Theatrical Film Releases that don't need their own thread

Oh no! I went to school with the American guy in this (he’s the guy in the photo in the HR piece). I can’t believe they pulled it from the theater, he’s gotta be disappointed.

Took my kids to see Hotel Transylvania 3 this weekend.

Don’t go see Hotel Transylvania 3.

I feel this was a given, granted the title :D My daughters love the first two but they are blissfully aware that a 3rd one exists. And will remain so until it happens to come to Netflix, at which point they’re welcome to watch it off on their own!

14 posts were merged into an existing topic: Eighth Grade - excellent coming-of-age comedy. Gucci!

I don’t think this movie qualifies for this thread.

-xtien

You’re so right! Here’s a thread for Eighth Grade.

The “Detective Dee” sequel is decent for those that like Chinese Wire-Fu Medieval Fantasy.

Mamma Mia! Here We Go Again

I almost fell asleep during it twice, maybe three times. I was not a fan of the first one, and I typically don’t like musicals, but hey I like my friends who like these things.

I will say… I think the younger cast sang in tune more often. I don’t get all excited with the mere presence of Cher, I do like some of her songs though, and my favorite part was actually the end, the credit piece where everyone is just singing.

I don’t fully understand why the same songs were heard again in the sequel that were sung in the original but my musical loving friends tell me ABBA only has so much or… something.

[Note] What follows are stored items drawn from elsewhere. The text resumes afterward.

/-- Do slots lie in one enabled table region of an owner (R139, R349)? -/
def Dev.regionHolds (h : Dev) (owner lo n : Nat) : Bool :=
  (queuesIn h.regs).any (fun q => h.flag Reg.QD_BASE.table q && h.queueOwner q == owner &&
    decide (h.fld Reg.QD_BASE.base q * 64 ≤ lo) && decide (lo + n ≤ h.fld Reg.QD_BASE.base q * 64 + h.qSize q))

/-- The contexts of the sequence (R129). -/
def Dev.seqContexts (h : Dev) : List Nat :=
  ((List.range (h.fld Reg.MARN_SEQ_CFG.seq_len + 1)).map (fun e => h.fld Reg.MARN_SEQ.context e)).foldl (fun cs c => addOnce c cs) []

/-- No value twice. -/
def noTwice (xs : List Nat) : Bool := xs == xs.foldl (fun ys x => addOnce x ys) []

/-- The enabled streams of the enabled ports. DESIGN CHOICE (log entry 92): an enabled stream of a port that is not enabled counts as not
enabled in the load checks. -/
def Dev.liveStreams (h : Dev) : List (Nat × Nat) :=
  (enabledIn h.regs Reg.SPORT_CTRL Reg.SPORT_CTRL.enable).flatMap (fun n =>
    ((List.range 4).filter (fun st => h.flag Reg.SPORT_STREAM_A.enable n st)).map (fun st => (n, st)))

/-- Enabled units of the kinds. -/
def Dev.liveTiles (h : Dev) : List Nat := enabledIn h.regs Reg.TILE_CTRL Reg.TILE_CTRL.enable
def Dev.liveKals (h : Dev) : List Nat := enabledIn h.regs Reg.KAL_CTRL Reg.KAL_CTRL.enable
def Dev.liveJigs (h : Dev) : List Nat := enabledIn h.regs Reg.JIG_CTRL Reg.JIG_CTRL.enable
def Dev.liveCols (h : Dev) : List Nat := enabledIn h.regs Reg.JIG_COL_CFG Reg.JIG_COL_CFG.enable
def Dev.liveAbas (h : Dev) : List Nat := enabledIn h.regs Reg.ABA_CTRL Reg.ABA_CTRL.enable
def Dev.liveConjs (h : Dev) : List Nat := enabledIn h.regs Reg.QFAB_CONJ_CFG Reg.QFAB_CONJ_CFG.enable
def Dev.livePgrs (h : Dev) : List (Nat × Nat) :=
  (enabledIn h.regs Reg.PGR_CTRL Reg.PGR_CTRL.enable).flatMap (fun u =>
    ((List.range 4).filter (fun st => h.flag Reg.PGR_STREAM_A.enable u st)).map (fun st => (u, st)))
def Dev.liveTaps (h : Dev) : List Nat := enabledIn h.regs Reg.ABA_TAP Reg.ABA_TAP.enable
def Dev.liveParts (h : Dev) : List Nat := (List.range 16).filter (fun p => h.flag Reg.PART_CTRL.enable p)

/-- The planes of the enabled Kaleidoscope units. -/
def Dev.livePlanes (h : Dev) : List (Nat × Nat) := h.liveKals.flatMap (fun u => (List.range (h.kalOuts u)).map (fun o => (u, o)))

/-- Where the lines of a queue come from: a sensor stream, seen through tiles and taps, or a Kaleidoscope plane. -/
inductive Feed where
  | sensor (n st : Nat)
  | plane (u : Nat)
  | unknown
  deriving DecidableEq, Repr

/-- The feed of a queue. -/
def Dev.feed (h : Dev) : Nat → Nat → Feed
  | 0, _ => .unknown
  | fuel + 1, q =>
    match h.liveStreams.find? (fun x => h.fld Reg.SPORT_STREAM_A.out_q x.1 x.2 == q) with
    | some x => .sensor x.1 x.2
    | none =>
      match h.livePlanes.find? (fun x => h.kalOutQ x.1 x.2 == q) with
      | some x => .plane x.1
      | none =>
        match h.liveTiles.find? (fun t => h.tileOut t == q || h.tileCopy t == some q) with
        | some t => h.feed fuel (h.fld Reg.TILE_CTRL.in_q t)
        | none =>
          match h.liveTaps.find? (fun a => h.fld Reg.ABA_TAP.tap_q a == q) with
          | some a => h.feed fuel (h.fld Reg.ABA_TAP.src_q a)
          | none => .unknown

/-- The feed of a queue, through every tile and tap there is. -/
def Dev.feedOf (h : Dev) (q : Nat) : Feed := h.feed (h.liveTiles.length + h.liveTaps.length + 1) q

/-! ### Queues and quotas -/

/-- Queues and regions: alignment and overlap (R53), marks (R56), quotas (R74). DESIGN CHOICE (log entry 90): two table regions may not
overlap either, which R53 does not say. -/
def Dev.queuesOk (h : Dev) : Bool :=
  let qs := queuesIn h.regs
  let lo := fun q => h.fld Reg.QD_BASE.base q * 64
  qs.all (fun q => lo q % h.qSize q == 0 && decide (lo q + h.qSize q ≤ 8388608)) &&
    qs.all (fun q => qs.all (fun r => q == r || decide (lo q + h.qSize q ≤ lo r) || decide (lo r + h.qSize r ≤ lo q))) &&
    qs.all (fun q => h.flag Reg.QD_BASE.table q ||
      (decide (h.fld Reg.QD_FILL.low_mark q < h.fld Reg.QD_BASE.high_mark q) && decide (h.fld Reg.QD_BASE.high_mark q ≤ h.qSize q))) &&
    (List.range 16).all (fun p =>
      decide ((qs.map (fun q => if h.queueOwner q = p then h.qSize q else 0)).sum ≤ h.fld Reg.QFAB_QUOTA.quota p)) &&
    decide (((List.range 16).map (fun p => h.fld Reg.QFAB_QUOTA.quota p)).sum ≤ 8388608)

My next forced, I mean, my friends get to pick the movie will be The Meg

The people who made you see the Mamma Mia sequel are also making you see The Meg? You have some weird friends, @Nesrie!

-Tom

Similar group, different driver. We have a larger movie group than we do the gaming group, but they overlap. The one into Mama Mia and Cher will claim she is very not nerd, but since she adored Wonder Woman and is a big PotC fan… I think she’s kidding herself, The driver of the The Meg is a large Jaws fan… but I tried to discourage this movie and those like it because she is afraid to enter the ocean, like won’t do it at all. I prefer pristine pool water myself but… I’ll enter the ocean.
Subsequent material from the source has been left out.